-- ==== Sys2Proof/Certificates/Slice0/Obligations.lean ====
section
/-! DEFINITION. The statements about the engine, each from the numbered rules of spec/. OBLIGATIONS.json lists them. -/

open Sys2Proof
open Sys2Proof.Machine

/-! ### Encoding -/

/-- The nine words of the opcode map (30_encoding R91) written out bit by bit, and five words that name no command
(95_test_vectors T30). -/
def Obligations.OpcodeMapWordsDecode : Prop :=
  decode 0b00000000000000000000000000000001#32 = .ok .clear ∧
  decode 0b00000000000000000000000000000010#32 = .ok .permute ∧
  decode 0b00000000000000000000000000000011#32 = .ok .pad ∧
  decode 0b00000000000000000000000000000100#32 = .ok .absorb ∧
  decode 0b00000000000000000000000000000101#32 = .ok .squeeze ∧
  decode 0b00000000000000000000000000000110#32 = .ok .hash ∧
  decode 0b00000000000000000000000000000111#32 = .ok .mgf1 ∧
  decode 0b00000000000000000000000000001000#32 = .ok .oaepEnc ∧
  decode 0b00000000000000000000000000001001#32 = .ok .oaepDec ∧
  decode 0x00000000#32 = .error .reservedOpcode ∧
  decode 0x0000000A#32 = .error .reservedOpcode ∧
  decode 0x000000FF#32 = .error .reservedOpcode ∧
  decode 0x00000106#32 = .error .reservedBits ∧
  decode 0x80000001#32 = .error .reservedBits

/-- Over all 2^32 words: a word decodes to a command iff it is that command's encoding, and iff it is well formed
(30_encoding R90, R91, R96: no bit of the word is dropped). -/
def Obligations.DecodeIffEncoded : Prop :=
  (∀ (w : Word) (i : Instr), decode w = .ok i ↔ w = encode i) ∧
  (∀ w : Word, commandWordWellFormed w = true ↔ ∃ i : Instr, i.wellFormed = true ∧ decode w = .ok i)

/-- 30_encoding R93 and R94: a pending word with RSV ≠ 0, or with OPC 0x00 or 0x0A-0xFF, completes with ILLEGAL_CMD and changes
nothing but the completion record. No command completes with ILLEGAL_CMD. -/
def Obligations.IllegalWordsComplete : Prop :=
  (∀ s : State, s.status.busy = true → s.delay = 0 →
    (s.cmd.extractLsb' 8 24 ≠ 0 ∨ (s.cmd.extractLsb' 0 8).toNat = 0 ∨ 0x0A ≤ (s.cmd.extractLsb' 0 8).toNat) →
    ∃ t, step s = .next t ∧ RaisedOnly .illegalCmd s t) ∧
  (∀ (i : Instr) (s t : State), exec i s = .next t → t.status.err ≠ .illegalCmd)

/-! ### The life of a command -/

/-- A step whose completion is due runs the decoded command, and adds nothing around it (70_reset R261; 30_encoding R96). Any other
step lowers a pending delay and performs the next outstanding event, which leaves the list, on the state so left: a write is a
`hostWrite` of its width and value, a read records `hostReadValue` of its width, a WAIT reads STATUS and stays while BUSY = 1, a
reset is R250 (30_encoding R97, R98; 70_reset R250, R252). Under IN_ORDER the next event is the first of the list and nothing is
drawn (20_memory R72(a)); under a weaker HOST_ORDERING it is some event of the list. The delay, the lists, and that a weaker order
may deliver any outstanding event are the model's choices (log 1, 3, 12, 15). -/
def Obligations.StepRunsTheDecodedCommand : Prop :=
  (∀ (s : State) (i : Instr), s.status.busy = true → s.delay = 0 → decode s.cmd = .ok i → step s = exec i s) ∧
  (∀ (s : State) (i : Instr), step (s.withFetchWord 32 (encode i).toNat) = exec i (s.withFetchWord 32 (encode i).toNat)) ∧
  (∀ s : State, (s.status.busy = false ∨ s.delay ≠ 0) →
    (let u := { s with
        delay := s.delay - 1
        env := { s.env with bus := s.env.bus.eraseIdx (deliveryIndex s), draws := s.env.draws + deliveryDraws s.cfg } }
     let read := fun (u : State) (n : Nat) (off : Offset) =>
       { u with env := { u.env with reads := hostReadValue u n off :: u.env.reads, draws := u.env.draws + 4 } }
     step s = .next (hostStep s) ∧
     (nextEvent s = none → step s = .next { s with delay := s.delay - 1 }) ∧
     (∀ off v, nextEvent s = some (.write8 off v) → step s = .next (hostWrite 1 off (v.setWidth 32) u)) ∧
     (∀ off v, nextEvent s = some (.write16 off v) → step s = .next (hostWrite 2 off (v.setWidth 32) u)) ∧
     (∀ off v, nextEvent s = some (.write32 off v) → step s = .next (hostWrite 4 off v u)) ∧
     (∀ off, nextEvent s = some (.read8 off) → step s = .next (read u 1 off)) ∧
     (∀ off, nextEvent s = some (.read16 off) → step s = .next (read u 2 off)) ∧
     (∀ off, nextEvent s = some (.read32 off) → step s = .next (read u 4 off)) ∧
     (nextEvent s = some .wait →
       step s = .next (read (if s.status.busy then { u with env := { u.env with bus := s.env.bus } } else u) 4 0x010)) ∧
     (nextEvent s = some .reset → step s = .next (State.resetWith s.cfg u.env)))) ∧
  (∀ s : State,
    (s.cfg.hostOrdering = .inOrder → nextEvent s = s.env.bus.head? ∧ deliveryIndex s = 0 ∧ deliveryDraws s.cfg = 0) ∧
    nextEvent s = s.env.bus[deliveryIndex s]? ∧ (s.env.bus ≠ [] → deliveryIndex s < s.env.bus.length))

● ● ●

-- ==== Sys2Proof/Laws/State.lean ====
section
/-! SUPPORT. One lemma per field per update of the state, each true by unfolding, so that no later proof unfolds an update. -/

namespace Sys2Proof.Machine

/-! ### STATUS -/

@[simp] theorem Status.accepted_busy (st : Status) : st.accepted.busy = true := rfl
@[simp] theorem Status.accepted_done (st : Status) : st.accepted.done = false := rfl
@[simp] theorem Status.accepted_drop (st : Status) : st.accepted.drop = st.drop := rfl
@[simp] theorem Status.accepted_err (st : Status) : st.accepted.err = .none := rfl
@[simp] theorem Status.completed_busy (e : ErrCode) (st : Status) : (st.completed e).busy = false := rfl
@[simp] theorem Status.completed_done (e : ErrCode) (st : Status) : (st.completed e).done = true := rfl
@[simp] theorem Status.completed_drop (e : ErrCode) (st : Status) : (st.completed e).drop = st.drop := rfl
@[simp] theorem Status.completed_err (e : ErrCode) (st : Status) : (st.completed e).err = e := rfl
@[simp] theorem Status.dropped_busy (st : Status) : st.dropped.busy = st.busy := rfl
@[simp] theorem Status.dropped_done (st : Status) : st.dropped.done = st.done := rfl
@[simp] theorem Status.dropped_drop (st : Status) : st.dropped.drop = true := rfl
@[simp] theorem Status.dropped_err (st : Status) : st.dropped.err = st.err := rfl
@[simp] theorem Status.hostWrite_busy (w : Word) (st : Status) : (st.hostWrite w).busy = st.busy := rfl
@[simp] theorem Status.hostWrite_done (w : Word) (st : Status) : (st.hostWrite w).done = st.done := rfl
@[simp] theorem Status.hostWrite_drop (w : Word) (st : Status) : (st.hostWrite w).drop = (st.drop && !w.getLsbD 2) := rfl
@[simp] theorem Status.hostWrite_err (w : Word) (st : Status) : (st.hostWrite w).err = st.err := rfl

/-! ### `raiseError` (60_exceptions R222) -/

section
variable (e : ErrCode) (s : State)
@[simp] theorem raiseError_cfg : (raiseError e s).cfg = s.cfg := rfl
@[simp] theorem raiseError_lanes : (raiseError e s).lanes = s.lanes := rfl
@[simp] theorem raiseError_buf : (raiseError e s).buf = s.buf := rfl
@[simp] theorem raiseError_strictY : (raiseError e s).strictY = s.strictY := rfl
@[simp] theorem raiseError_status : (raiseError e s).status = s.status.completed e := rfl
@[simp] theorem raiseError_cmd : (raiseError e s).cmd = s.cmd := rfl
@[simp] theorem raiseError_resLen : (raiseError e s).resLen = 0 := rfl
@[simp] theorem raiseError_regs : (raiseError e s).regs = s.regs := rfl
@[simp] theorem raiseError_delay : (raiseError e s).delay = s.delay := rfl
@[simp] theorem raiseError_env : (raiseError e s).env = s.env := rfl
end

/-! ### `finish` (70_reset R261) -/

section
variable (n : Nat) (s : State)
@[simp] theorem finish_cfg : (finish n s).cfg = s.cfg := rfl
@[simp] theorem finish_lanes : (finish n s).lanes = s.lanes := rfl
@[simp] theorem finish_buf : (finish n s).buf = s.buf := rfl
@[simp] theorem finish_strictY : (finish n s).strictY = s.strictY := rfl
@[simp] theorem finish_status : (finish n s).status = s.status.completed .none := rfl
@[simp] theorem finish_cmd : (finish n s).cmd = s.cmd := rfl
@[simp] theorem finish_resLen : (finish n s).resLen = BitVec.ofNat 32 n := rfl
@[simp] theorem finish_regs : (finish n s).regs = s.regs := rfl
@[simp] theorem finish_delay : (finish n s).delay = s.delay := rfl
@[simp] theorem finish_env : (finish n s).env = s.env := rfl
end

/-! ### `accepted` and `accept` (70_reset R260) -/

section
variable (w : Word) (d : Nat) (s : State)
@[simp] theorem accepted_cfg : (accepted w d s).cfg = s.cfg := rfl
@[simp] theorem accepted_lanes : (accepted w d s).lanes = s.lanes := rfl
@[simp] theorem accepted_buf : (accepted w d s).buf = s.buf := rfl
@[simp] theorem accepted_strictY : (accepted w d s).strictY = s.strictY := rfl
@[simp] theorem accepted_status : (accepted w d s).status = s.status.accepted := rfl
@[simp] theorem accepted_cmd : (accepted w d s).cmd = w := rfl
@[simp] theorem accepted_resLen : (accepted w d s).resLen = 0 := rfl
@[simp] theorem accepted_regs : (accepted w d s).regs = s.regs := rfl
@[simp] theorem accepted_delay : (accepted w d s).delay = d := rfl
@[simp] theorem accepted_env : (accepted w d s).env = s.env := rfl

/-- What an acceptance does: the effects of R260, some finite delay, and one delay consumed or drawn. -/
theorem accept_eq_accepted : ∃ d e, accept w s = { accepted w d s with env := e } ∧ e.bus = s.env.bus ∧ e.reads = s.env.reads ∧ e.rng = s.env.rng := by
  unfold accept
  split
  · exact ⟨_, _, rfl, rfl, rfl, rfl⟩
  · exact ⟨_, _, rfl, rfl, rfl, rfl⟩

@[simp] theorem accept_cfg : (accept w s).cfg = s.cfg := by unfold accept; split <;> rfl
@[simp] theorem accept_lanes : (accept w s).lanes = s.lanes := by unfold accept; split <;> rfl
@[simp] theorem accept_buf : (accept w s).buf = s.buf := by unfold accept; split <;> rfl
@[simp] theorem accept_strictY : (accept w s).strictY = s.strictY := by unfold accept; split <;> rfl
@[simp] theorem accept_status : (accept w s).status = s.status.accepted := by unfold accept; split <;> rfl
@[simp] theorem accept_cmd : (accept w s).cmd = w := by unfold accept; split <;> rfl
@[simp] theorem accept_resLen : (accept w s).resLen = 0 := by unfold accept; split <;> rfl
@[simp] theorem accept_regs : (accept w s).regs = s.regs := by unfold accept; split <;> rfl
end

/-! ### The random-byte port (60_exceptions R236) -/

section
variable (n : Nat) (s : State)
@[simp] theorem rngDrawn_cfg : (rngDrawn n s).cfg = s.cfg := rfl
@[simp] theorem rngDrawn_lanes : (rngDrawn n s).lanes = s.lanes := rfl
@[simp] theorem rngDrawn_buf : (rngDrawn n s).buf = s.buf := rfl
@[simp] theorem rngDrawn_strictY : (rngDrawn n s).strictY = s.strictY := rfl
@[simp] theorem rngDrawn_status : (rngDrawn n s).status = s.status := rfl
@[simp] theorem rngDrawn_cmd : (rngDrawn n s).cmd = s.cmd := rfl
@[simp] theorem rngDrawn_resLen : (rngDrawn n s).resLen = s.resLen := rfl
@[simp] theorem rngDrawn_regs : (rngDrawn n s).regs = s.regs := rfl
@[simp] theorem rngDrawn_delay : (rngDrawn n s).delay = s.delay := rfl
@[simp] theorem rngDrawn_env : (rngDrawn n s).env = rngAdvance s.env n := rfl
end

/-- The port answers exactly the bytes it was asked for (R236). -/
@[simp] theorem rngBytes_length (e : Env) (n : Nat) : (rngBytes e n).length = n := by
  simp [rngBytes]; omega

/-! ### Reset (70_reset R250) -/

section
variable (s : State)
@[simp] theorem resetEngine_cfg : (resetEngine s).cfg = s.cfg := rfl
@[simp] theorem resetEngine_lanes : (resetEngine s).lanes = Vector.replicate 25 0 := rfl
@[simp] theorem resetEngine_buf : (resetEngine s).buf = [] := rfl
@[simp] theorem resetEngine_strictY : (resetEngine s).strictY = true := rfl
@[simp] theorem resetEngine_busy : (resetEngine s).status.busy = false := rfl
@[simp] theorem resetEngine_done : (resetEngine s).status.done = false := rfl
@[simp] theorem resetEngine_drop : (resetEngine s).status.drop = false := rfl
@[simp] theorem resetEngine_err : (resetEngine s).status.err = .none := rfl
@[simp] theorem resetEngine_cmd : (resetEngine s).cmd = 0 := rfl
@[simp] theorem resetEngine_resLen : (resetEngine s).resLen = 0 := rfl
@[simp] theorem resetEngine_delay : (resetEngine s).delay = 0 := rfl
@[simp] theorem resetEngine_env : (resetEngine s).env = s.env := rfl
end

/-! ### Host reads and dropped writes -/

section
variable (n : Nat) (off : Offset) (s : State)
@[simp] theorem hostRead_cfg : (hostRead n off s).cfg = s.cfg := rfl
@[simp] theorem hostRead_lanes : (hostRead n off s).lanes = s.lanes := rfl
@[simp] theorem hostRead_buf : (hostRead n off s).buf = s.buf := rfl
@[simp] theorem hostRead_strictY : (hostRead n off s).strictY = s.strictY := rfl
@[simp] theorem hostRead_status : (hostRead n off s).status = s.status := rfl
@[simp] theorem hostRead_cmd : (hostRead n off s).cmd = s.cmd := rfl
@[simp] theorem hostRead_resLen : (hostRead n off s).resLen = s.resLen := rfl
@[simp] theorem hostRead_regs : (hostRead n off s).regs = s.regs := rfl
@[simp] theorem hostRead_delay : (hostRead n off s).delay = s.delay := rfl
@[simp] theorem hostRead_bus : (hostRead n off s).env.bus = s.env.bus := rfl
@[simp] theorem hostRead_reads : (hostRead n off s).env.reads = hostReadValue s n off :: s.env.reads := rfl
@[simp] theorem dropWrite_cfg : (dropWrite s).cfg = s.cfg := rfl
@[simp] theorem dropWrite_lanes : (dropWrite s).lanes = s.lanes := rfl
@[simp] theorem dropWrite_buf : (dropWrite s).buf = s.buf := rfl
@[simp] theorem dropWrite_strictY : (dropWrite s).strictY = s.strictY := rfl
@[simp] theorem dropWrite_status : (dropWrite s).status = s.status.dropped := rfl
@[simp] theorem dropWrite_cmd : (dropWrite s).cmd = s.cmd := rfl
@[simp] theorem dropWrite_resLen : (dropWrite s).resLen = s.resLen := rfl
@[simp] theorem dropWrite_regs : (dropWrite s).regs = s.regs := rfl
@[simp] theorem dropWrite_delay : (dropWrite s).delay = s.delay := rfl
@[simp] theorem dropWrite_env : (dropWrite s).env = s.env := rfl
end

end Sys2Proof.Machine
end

● ● ●

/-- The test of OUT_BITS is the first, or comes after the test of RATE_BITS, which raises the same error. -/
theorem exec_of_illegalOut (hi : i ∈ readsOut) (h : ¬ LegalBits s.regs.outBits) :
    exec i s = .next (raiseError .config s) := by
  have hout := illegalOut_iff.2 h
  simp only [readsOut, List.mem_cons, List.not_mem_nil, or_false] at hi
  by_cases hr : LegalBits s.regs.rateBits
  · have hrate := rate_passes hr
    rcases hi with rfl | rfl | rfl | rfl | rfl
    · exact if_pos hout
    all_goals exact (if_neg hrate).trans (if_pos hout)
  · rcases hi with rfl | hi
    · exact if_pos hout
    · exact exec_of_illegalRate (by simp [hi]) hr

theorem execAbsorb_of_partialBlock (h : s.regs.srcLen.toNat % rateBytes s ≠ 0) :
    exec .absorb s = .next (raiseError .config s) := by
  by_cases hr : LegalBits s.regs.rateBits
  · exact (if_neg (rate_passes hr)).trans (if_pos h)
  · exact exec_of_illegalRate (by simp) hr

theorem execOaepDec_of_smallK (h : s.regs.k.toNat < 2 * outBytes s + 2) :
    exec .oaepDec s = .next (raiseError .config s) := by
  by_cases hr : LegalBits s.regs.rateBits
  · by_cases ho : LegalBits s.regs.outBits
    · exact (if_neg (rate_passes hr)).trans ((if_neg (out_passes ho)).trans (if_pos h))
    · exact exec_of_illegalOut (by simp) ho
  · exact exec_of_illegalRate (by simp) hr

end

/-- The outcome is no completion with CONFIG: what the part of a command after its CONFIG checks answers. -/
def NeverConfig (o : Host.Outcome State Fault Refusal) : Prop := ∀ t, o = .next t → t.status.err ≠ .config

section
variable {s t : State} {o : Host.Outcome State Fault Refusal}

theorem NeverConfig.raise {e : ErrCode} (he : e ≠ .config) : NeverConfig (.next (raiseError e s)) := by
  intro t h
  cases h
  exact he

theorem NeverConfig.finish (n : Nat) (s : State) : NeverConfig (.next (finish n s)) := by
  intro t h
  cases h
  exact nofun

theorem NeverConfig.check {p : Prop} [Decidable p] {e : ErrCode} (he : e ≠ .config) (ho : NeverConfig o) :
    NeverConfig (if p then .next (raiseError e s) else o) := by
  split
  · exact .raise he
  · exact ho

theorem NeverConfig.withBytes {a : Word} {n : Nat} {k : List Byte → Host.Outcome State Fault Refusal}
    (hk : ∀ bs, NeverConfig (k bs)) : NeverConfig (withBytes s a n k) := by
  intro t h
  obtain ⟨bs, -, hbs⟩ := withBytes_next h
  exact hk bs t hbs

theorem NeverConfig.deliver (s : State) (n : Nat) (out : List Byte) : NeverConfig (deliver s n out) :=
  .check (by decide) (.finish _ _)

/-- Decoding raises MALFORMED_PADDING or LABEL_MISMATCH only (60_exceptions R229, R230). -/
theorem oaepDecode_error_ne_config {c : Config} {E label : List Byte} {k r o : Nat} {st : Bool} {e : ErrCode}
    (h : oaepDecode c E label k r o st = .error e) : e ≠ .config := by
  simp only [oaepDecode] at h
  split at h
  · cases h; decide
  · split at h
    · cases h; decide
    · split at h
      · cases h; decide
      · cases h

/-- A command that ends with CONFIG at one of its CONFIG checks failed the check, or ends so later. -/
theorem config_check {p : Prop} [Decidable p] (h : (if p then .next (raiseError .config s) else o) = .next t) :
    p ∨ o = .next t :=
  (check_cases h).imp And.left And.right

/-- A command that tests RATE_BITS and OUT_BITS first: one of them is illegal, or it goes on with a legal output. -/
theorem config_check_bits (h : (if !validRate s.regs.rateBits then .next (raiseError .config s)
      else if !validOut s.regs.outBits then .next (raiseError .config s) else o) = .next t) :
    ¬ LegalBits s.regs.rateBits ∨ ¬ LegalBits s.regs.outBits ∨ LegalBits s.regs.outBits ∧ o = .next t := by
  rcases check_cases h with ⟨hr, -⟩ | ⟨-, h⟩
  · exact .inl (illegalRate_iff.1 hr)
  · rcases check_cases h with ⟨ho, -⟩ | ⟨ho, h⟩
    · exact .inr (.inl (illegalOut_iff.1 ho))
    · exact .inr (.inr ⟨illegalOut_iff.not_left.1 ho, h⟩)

● ● ●

• [EXERCISE OBJECTIVE] Word for word, restate the lines of the listing above starting at the line with "-- ==== Sys2Proof/Certificates/Slice0/Obligations.lean" and ending at the line with "(∀ w : Word, commandWordWellFormed", and nothing outside them.

• [EXPECTED ANSWER]
-- ==== Sys2Proof/Certificates/Slice0/Obligations.lean ====
section
/-! DEFINITION. The statements about the engine, each from the numbered rules of spec/. OBLIGATIONS.json lists them. -/

open Sys2Proof
open Sys2Proof.Machine

/-! ### Encoding -/

/-- The nine words of the opcode map (30_encoding R91) written out bit by bit, and five words that name no command
(95_test_vectors T30). -/
def Obligations.OpcodeMapWordsDecode : Prop :=
  decode 0b00000000000000000000000000000001#32 = .ok .clear ∧
  decode 0b00000000000000000000000000000010#32 = .ok .permute ∧
  decode 0b00000000000000000000000000000011#32 = .ok .pad ∧
  decode 0b00000000000000000000000000000100#32 = .ok .absorb ∧
  decode 0b00000000000000000000000000000101#32 = .ok .squeeze ∧
  decode 0b00000000000000000000000000000110#32 = .ok .hash ∧
  decode 0b00000000000000000000000000000111#32 = .ok .mgf1 ∧
  decode 0b00000000000000000000000000001000#32 = .ok .oaepEnc ∧
  decode 0b00000000000000000000000000001001#32 = .ok .oaepDec ∧
  decode 0x00000000#32 = .error .reservedOpcode ∧
  decode 0x0000000A#32 = .error .reservedOpcode ∧
  decode 0x000000FF#32 = .error .reservedOpcode ∧
  decode 0x00000106#32 = .error .reservedBits ∧
  decode 0x80000001#32 = .error .reservedBits

/-- Over all 2^32 words: a word decodes to a command iff it is that command's encoding, and iff it is well formed
(30_encoding R90, R91, R96: no bit of the word is dropped). -/
def Obligations.DecodeIffEncoded : Prop :=
  (∀ (w : Word) (i : Instr), decode w = .ok i ↔ w = encode i) ∧
  (∀ w : Word, commandWordWellFormed w = true ↔ ∃ i : Instr, i.wellFormed = true ∧ decode w = .ok i)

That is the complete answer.